From the line with "the reader's die" through the line with "def State.lookBack (s", repeat the entries verbatim, both end lines included, and add nothing.
** Opening Data section block **
/-! ### Translation (R100 to R103) -/

/-- Memory key of a physical address in target 0 or 1, for page tables. -/
def tableKey (pa : Nat) : Option Nat :=
  match pa / 2 ^ 48 with
  | 0 => if pa / 2 ^ 40 % 256 = 0 then some (stackKey (linOf (pa % 2 ^ 40))) else none
  | 1 => if pa / 2 ^ 40 % 256 = 0 then some (capKey (pa % 2 ^ 40)) else none
  | _ => none

/-- One page-table entry; tables are read under key slot 0. A poisoned one is consumed by the walk (R246). -/
def State.pte (s : State) (pa : Nat) : Except Nat Word :=
  match tableKey pa with
  | none => .error tPAGE
  | some k => if s.poisoned k 8 then .error tECC else .ok (leWord (s.plainBytes k (some 0) 8))

def pteFrame (e : Word) : Nat := bitsOf e 22 37

/-- A pointer entry uses V and FRAME only (R101). -/
def pointerOk (e : Word) : Bool := e.getLsbD 0 && decide (bitsOf e 1 21 = 0 ∧ bitsOf e 59 5 = 0)

/-- A leaf entry's own rules (R101, R102): level 1 is a block, level 2 a page. -/
def leafOk (e : Word) (lvl : Nat) : Bool :=
  let f := pteFrame e
  e.getLsbD 0 && decide (bitsOf e 59 5 = 0 ∧ bitsOf e 20 2 = 0 ∧ bitsOf e 9 1 = 0) &&
  (if lvl = 1 then !(e.getLsbD 7) && decide (f % 4096 = 0)
   else !(e.getLsbD 8) && (!(e.getLsbD 7) || decide (f % 64 = 0))) &&
  decide (f / 2 ^ 33 ≤ 4) &&
  (!(e.getLsbD 5) || (e.getLsbD 6 && e.getLsbD 7 && decide (f / 2 ^ 33 = 0 ∧ f / 2 ^ 24 % 2 = 1)))

/-- A walk of the table: the leaf and its level, or the trap (R101, R102). The entry of a page inside a RUN64 run is its
own (log 7). -/
def State.walk (s : State) (ptbase : Word) (va : Nat) : Except Nat (Word × Nat) :=
  match s.pte (ptbase.toNat % 2 ^ 52 / 4096 * 4096 + 8 * (va / 2 ^ 39 % 512)) with
  | .error c => .error c
  | .ok e0 => if !(pointerOk e0) then .error tPAGE else
    match s.pte (pteFrame e0 * 2 ^ 15 + 8 * (va / 2 ^ 27 % 4096)) with
    | .error c => .error c
    | .ok e1 =>
      if e1.getLsbD 8 then (if leafOk e1 1 then .ok (e1, 1) else .error tPAGE)
      else if !(pointerOk e1) then .error tPAGE else
        match s.pte (pteFrame e1 * 2 ^ 15 + 8 * (va / 2 ^ 15 % 4096)) with
        | .error c => .error c
        | .ok e2 => if leafOk e2 2 then .ok (e2, 2) else .error tPAGE

/-- The physical address of a leaf. -/
def leafAddr (e : Word) (lvl va : Nat) : Nat :=
  pteFrame e * 2 ^ 15 + (if lvl = 1 then va % 2 ^ 27 else if e.getLsbD 7 then va % 2 ^ 21 else va % 2 ^ 15)

/-- The translation used for a page: a TLB may supply its older one instead of the table's (R100, log 7). `eng` names a stream
engine. -/
def State.xlate (s : State) (d : Nat) (eng : Option Nat) (va : Nat) : Except Nat (Word × Nat) :=
  let x := s.die d
  let page := va / 2 ^ 15
  let own := match eng with
    | some n => tget none (tget ({} : Engine) x.engines n).tlb page
    | none => none
  let held := match own with
    | some e => some e
    | none => tget none x.tlb page
  let now := s.walk x.core.ptbase va
  match held with
  | some e => if now.toOption = some e then now else if Config.freeBit s.freeCtr then .ok e else now
  | none => now

/-- The kinds of access a page grants (R101), with the path uses of R98. -/
inductive Use where
  | ld | st | amo | fetch | ssrc | sdst
  deriving DecidableEq, Repr

/-- Rights of a leaf (R102): R, W or X as the access needs, U for a K-mode access. -/
def rightsOk (e : Word) (u : Use) (smode : Bool) : Bool :=
  (match u with
   | .ld => e.getLsbD 1
   | .ssrc => e.getLsbD 1
   | .st => e.getLsbD 2
   | .sdst => e.getLsbD 2
   | .amo => e.getLsbD 1 && e.getLsbD 2
   | .fetch => e.getLsbD 3) && (smode || e.getLsbD 4)

/-- The key slot of a page may be used by the launch (R242). -/
def State.keyOk (s : State) (l : Launch) (n : Nat) (smode : Bool) : Bool :=
  match s.keySlot n with
  | none => false
  | some k => n == 0 || smode || k.dom == l.keydom

/-- The place a node offset names, for a launch die index (R97, R105, R139). -/
def State.nodeLoc (s : State) (d : Nat) (l : Launch) (di ring node off : Nat) (out : Nat) : Except Nat Loc :=
  match s.physDie l di with
  | none => .error out
  | some none => .ok { tgt := 9, key := 0, ring, node, off }
  | some (some pd) =>
    let g2 := (s.die d).g2
    if ringsOf g2 ≤ ring ∨ nodesOf g2 ≤ node ∨ nodeSize g2 ≤ off then .error tACCESS
    else .ok { tgt := 2, key := sramKey pd ring node off, die := pd, ring, node, off }

/-- The place of a physical address for a launch (R103, R105). -/
def State.physLoc (s : State) (d : Nat) (l : Launch) (pa keyid : Nat) (smode : Bool) : Except Nat Loc :=
  match pa / 2 ^ 48 with
  | 0 => if pa / 2 ^ 40 % 256 ≠ 0 then .error tPAGE
         else if s.keyOk l keyid smode then .ok { tgt := 0, key := stackKey (linOf (pa % 2 ^ 40)), slot := some keyid }
         else .error tACCESS
  | 1 => if pa / 2 ^ 40 % 256 ≠ 0 then .error tPAGE
         else if s.keyOk l keyid smode then .ok { tgt := 1, key := capKey (pa % 2 ^ 40), slot := some keyid }
         else .error tACCESS
  | 2 => if pa / 2 ^ 31 % 2 ≠ 0 then .error tPAGE
         else s.nodeLoc d l (pa / 2 ^ 32 % 2 ^ 16) (pa / 2 ^ 25 % 64) (pa / 2 ^ 21 % 16) (pa % 2 ^ 21) tPAGE
  | 3 => .ok { tgt := 3, key := hostKey (pa % 2 ^ 48) }
  | 4 => if pa / 2 ^ 18 % 2 ^ 30 ≠ 0 then .error tPAGE else .ok { tgt := 4, key := mmioKey (pa % 2 ^ 18), off := pa % 2 ^ 18 }
  | _ => .error tPAGE

/-- The launch a die's accesses belong to; firmware's own accesses belong to none. -/
def State.launchAt (s : State) (d : Nat) : Launch :=
  match s.launchOf d with
  | some l => s.launch l
  | none => {}

/-- A GEN, CONST or fetch access (R100 to R103). -/
def State.genLoc (s : State) (d : Nat) (eng : Option Nat) (a : Word) (u : Use) (smode : Bool) : Except Trap Loc :=
  if bitsOf a 48 12 ≠ 0 then .error ⟨tACCESS, a⟩
  else
    let va := bitsOf a 0 48
    match s.xlate d eng va with
    | .error c => .error ⟨c, a⟩
    | .ok (e, lvl) =>
      if !(rightsOk e u smode) then .error ⟨tACCESS, a⟩
      else match s.physLoc d (s.launchAt d) (leafAddr e lvl va) (bitsOf e 10 10) smode with
        | .error c => .error ⟨c, a⟩
        | .ok loc => .ok { loc with pte := some (va / 2 ^ 15, e, lvl) }

/-- A buffer of `cap` translations takes one more; a full one gives up an entry, which one is left open (R100, log 7). -/
def tlbPut (cap free : Nat) (t : Tab (Option (Word × Nat))) (page : Nat) (e : Word × Nat) : Tab (Option (Word × Nat)) :=
  let t := if (tget none t page).isNone ∧ cap ≤ t.length then t.eraseIdx (Config.freeNat free % t.length) else t
  tset none t page (some e)

/-- A drawer that a refresh takeover evicted is open again once its row is accessed, on whatever path (R191). -/
def State.reopenRow (s : State) (key : Nat) : State :=
  if spaceOf key ≠ 1 then s
  else
    let lin := key % 2 ^ 60
    let x := s.stack (lin / 2 ^ 36 % 8)
    let bank := 16 * (lin / 2 ^ 30 % 64) + lin / 2 ^ 10 % 16
    match x.drawers.find? (fun e => decide (e.1 / 4 = bank) && e.2.evicted && e.2.row == some (lin / 2 ^ 14 % 2 ^ 16)) with
    | none => s
    | some (k, d) => s.setStack (lin / 2 ^ 36 % 8) { x with drawers := tset {} x.drawers k { d with evicted := false } }

/-- What an access leaves behind: its translation in the TLBs it went through (64 entries in an engine, 16,384 in a die,
R100), and an evicted drawer reopened. -/
def State.noteXlate (s : State) (d : Nat) (eng : Option Nat) (loc : Loc) : State :=
  let s := if loc.tgt = 0 then s.reopenRow loc.key else s
  match loc.pte with
  | none => s
  | some (page, e, lvl) =>
    let x := s.die d
    let x := { x with tlb := tlbPut 16384 s.freeCtr x.tlb page (e, lvl) }
    let x := match eng with
      | some n =>
        let g := tget ({} : Engine) x.engines n
        { x with engines := tset {} x.engines n { g with tlb := tlbPut 64 (s.freeCtr + 1) g.tlb page (e, lvl) } }
      | none => x
    { s.setDie d x with freeCtr := s.freeCtr + 2 }

/-! ### Paths (R97, R98) -/

/-- Whether a use of a path is allowed; the trap otherwise (R98). -/
def pathTrap (p : Nat) (u : Use) (smode : Bool) : Option Nat :=
  match p, u with
  | 0, _ => none
  | 1, _ => none
  | 2, .ld => none
  | 2, .ssrc => none
  | 3, .ld => none
  | 3, .ssrc => none
  | 4, .ld => none
  | 4, .ssrc => none
  | 5, .amo => some tACCESS
  | 5, _ => none
  | 6, _ => if smode then none else some tPRIV
  | 7, _ => if smode then none else some tPRIV
  | 8, .ssrc => none
  | 9, _ => none
  | _, _ => some tACCESS

/-- The drawer a LINE handle names (R188): pseudo-channel, bank, slot, generation. -/
def hPch (h : Nat) : Nat := h / 2 ^ 10 % 64
def hBank (h : Nat) : Nat := h / 2 ^ 6 % 16
def hSlot (h : Nat) : Nat := h / 2 ^ 4 % 4
def hGen (h : Nat) : Nat := h % 16
def drawerKey (pch bank slot : Nat) : Nat := (16 * pch + bank) * 4 + slot

def State.drawer (s : State) (st h : Nat) : Drawer := tget {} (s.stack st).drawers (drawerKey (hPch h) (hBank h) (hSlot h))

/-- The row a launch holds under a handle. -/
def State.heldRow (s : State) (l st h : Nat) : Option Drawer :=
  let x := s.drawer st h
  match x.row with
  | some _ => if x.owner = l ∧ x.gen.toNat = hGen h ∧ !x.resv then some x else none
  | none => none

def State.lineLoc (s : State) (d : Nat) (a : Word) : Except Trap Loc :=
  if bitsOf a 56 1 ≠ 0 ∨ bitsOf a 10 30 ≠ 0 then .error ⟨tACCESS, a⟩
  else
    let st := bitsOf a 57 3
    let h := bitsOf a 40 16
    match s.heldRow ((s.launchOf d).getD 0) st h, s.launchOf d with
    | some x, some _ => .ok { tgt := 0, key := stackKey (linAt st (hPch h) (hBank h) (x.row.getD 0) (bitsOf a 0 10)),
                              slot := some x.key }
    | _, _ => .error ⟨tLINE, a⟩

/-- Where an access of a core or an engine of die `d` lands, for every path but VIEW and DERIV. -/
def State.locate (s : State) (d : Nat) (eng : Option Nat) (a : Word) (u : Use) (smode : Bool) : Except Trap Loc :=
  match pathTrap (pathOf a) u smode with
  | some c => .error ⟨c, a⟩
  | none =>
    match pathOf a with
    | 0 => s.genLoc d eng a u smode
    | 1 =>
      if bitsOf a 21 23 ≠ 0 then .error ⟨tACCESS, a⟩
      else match s.nodeLoc d (s.launchAt d) (bitsOf a 54 6) (bitsOf a 48 6) (bitsOf a 44 4) (bitsOf a 0 21) tACCESS with
        | .error c => .error ⟨c, a⟩
        | .ok loc => .ok loc
    | 2 => s.genLoc d eng a u smode
    | 5 => s.lineLoc d a
    | 6 => if bitsOf a 40 20 ≠ 0 then .error ⟨tACCESS, a⟩
           else .ok { tgt := 0, key := stackKey (linOf (bitsOf a 0 40)), slot := some 0 }
    | 7 => if bitsOf a 40 20 ≠ 0 then .error ⟨tACCESS, a⟩ else .ok { tgt := 1, key := capKey (bitsOf a 0 40), slot := some 0 }
    | 9 => if bitsOf a 52 8 ≠ 0 then .error ⟨tACCESS, a⟩ else .ok { tgt := 3, key := hostKey (bitsOf a 0 52) }
    | _ => .error ⟨tACCESS, a⟩

/-! ### Reading and writing a place -/

/-- A byte of the launch-queue apertures (R12, R13). -/
def State.mmioByte (s : State) (off : Nat) : Byte :=
  let q := s.queue (off / 0x4000)
  let o := off % 0x4000
  let b (w : Word) (base : Nat) : Byte := w.extractLsb' (8 * (o - base)) 8
  if o < 0x2000 then s.byte (mmioKey off)
  else if o < 0x2008 then b q.nextseq 0x2000
  else if o < 0x2010 then b q.consumed 0x2008
  else if o < 0x2018 then
    b (BitVec.ofNat 64 ((if q.qstate = 2 then q.booterr.toNat else 0) * 256 + q.qstate.toNat)) 0x2010
  else 0

def State.mmioBytes (s : State) (off : Nat) : Nat → List Byte
  | 0 => []
  | n + 1 => s.mmioByte off :: s.mmioBytes (off + 1) n

/-- `n` bytes of a place, for the address `a` of the access. -/
def State.readLoc (s : State) (loc : Loc) (a : Word) (n : Nat) : Except Trap (List Byte) :=
  match loc.tgt with
  | 4 => .ok (s.mmioBytes loc.off n)
  | 9 => .ok ((List.range n).map (fun i => Config.remoteByte s.freeCtr (a.toNat + i)))
  | t =>
    if s.poisoned loc.key n then .error ⟨tECC, a⟩
    else if t = 2 ∧ s.inShadow loc.die loc.ring loc.node loc.off n then .error ⟨tACCESS, a⟩
    else .ok (s.plainBytes loc.key loc.slot n)

/-- Writes to record slots are kept, writes to the rest of an aperture are ignored (R13). -/
def State.mmioStore (s : State) (off : Nat) : List Byte → State
  | [] => s
  | b :: t => (if off % 0x4000 < 0x2000 then s.setByte (mmioKey off) b else s).mmioStore (off + 1) t

/-- Bytes performed at a place; a store into a node takes its place in the node's arrival order, one into a row of an evicted
drawer reopens it (R191). -/
def State.writeLoc (s : State) (loc : Loc) (l : List Byte) : State :=
  match loc.tgt with
  | 2 => s.nodeStore loc.die loc.ring loc.node loc.off l
  | 4 => s.mmioStore loc.off l
  | 9 => s
  | _ => (s.reopenRow loc.key).store loc.key loc.slot l

/-! ### Views (R99) -/

def View.w (v : List Word) (n : Nat) : Word := (v[n]?).getD 0

/-- What a party reads of bytes that a store has changed for the storing die, or for the dies, alone (R207, R208, log 5): `rd`
the reader's die (none: no party of a die), `host` the host. It may find the bytes of before; once it finds the new ones,
every party does. -/
def State.lookBack (s : State) (rd : Option Nat) (host : Bool) (key : Nat) (slot : Option Nat) (l : List Byte) : List Byte × State :=
  let meets (e : Stale) : Bool := decide (e.key < key + l.length ∧ key < e.key + e.new.length)
  let same (e : Stale) : Bool := (List.range l.length).all (fun i =>
    decide (key + i < e.key ∨ e.key + e.new.length ≤ key + i) || l[i]? == e.new[key + i - e.key]?)
  match s.stale.find? (fun e => meets e && rd != some e.die && (host || !e.host) && e.slot == slot && same e) with
  | none => (l, s)
  | some e =>
    if Config.freeBit s.freeCtr then
      (l.mapIdx (fun i b => if e.key ≤ key + i then (e.old[key + i - e.key]?).getD b else b), { s with freeCtr := s.freeCtr + 1 })
    else (l, { s with freeCtr := s.freeCtr + 1, stale := s.stale.filter (fun e => !meets e) })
** Closing Data section block **
**Output of the task**
the reader's die (none: no party of a die), `host` the host. It may find the bytes of before; once it finds the new ones,
every party does. -/
def State.lookBack (s : State) (rd : Option Nat) (host : Bool) (key : Nat) (slot : Option Nat) (l : List Byte) : List Byte × State :=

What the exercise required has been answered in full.